AIM OF THE TASK: Find the line with "(hc : s.ctl.takeCompleted u p = some" in the entries below. Repeat it, every following line, and the line with "Requester → ProgramReq", exactly and with nothing added.

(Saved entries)
-- -- --

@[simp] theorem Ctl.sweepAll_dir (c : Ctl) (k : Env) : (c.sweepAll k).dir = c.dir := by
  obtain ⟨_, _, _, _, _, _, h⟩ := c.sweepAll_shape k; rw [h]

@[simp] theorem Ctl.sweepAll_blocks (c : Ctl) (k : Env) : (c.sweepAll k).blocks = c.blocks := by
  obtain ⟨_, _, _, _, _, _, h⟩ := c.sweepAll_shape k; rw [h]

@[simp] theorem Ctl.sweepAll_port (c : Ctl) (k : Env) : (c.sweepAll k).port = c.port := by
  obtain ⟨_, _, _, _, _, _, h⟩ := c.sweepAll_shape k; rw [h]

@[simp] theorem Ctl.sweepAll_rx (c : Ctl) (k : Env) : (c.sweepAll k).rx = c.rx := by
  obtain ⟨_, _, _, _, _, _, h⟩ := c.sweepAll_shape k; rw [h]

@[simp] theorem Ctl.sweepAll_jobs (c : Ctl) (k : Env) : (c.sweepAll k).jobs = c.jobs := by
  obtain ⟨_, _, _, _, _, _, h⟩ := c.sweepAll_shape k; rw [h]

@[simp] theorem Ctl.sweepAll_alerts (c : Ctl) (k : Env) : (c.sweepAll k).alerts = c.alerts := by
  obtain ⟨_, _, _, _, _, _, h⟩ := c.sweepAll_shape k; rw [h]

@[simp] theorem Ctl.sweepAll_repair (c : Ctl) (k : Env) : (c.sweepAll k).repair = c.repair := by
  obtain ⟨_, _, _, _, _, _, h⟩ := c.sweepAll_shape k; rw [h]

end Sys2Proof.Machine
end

-- -- --

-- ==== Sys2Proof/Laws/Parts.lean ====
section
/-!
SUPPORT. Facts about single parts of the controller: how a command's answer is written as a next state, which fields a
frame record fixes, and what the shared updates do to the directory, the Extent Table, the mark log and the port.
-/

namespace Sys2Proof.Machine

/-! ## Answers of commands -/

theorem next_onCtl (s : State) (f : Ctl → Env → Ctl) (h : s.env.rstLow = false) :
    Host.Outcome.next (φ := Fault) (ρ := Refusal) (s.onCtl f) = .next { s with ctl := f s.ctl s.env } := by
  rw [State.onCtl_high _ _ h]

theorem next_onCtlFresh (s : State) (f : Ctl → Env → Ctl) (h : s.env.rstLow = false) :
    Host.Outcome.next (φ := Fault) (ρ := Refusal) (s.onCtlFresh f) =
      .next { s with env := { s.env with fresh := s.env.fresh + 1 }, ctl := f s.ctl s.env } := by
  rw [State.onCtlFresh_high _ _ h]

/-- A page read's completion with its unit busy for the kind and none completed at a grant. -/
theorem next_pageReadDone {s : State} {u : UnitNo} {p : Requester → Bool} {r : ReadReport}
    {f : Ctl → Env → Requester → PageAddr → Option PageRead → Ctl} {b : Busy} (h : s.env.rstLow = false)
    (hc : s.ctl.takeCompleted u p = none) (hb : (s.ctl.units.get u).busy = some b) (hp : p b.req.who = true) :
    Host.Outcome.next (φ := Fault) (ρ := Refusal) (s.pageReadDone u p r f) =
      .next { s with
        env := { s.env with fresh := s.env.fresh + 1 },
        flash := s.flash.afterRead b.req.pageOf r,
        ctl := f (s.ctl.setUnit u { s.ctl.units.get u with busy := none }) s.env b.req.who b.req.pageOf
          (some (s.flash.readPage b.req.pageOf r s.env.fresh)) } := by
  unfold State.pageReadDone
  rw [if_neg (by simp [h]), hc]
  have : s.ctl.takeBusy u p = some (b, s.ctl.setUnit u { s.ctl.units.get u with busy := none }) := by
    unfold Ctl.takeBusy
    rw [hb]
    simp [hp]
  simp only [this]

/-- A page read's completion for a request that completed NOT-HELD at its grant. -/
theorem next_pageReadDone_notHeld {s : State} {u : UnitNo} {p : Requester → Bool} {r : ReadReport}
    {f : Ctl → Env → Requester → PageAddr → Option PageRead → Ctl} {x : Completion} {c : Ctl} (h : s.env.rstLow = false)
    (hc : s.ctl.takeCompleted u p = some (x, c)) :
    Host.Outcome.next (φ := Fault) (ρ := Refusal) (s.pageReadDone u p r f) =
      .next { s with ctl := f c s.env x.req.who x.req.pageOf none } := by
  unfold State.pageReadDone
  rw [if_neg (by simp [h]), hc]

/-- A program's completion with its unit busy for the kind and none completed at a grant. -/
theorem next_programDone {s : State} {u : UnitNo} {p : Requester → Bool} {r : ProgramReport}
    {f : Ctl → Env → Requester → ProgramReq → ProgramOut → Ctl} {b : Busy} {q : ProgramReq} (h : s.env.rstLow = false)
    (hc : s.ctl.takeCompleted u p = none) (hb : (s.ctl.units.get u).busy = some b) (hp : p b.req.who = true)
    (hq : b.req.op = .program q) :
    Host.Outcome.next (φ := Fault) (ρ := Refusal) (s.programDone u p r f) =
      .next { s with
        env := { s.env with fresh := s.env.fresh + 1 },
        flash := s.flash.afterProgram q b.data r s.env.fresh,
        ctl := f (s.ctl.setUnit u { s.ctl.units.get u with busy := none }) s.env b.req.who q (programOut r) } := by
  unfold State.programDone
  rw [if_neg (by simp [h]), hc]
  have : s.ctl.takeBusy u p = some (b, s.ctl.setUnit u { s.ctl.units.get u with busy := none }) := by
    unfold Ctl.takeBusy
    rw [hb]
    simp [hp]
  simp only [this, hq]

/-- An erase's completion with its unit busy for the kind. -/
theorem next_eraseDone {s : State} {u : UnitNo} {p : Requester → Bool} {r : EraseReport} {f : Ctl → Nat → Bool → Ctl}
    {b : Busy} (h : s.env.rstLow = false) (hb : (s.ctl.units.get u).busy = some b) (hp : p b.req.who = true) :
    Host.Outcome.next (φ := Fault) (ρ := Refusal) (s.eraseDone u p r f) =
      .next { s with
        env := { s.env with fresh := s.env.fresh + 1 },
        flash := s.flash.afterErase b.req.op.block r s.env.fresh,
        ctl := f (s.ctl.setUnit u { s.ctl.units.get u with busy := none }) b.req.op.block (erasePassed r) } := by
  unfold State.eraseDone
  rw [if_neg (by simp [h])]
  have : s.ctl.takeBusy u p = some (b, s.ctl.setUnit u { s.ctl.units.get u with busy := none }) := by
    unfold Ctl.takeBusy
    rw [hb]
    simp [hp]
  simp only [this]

-- -- --

THE COMPLETED TASK:
    (hc : s.ctl.takeCompleted u p = some (x, c)) :
    Host.Outcome.next (φ := Fault) (ρ := Refusal) (s.pageReadDone u p r f) =
      .next { s with ctl := f c s.env x.req.who x.req.pageOf none } := by
  unfold State.pageReadDone
  rw [if_neg (by simp [h]), hc]

/-- A program's completion with its unit busy for the kind and none completed at a grant. -/
theorem next_programDone {s : State} {u : UnitNo} {p : Requester → Bool} {r : ProgramReport}
    {f : Ctl → Env → Requester → ProgramReq → ProgramOut → Ctl} {b : Busy} {q : ProgramReq} (h : s.env.rstLow = false)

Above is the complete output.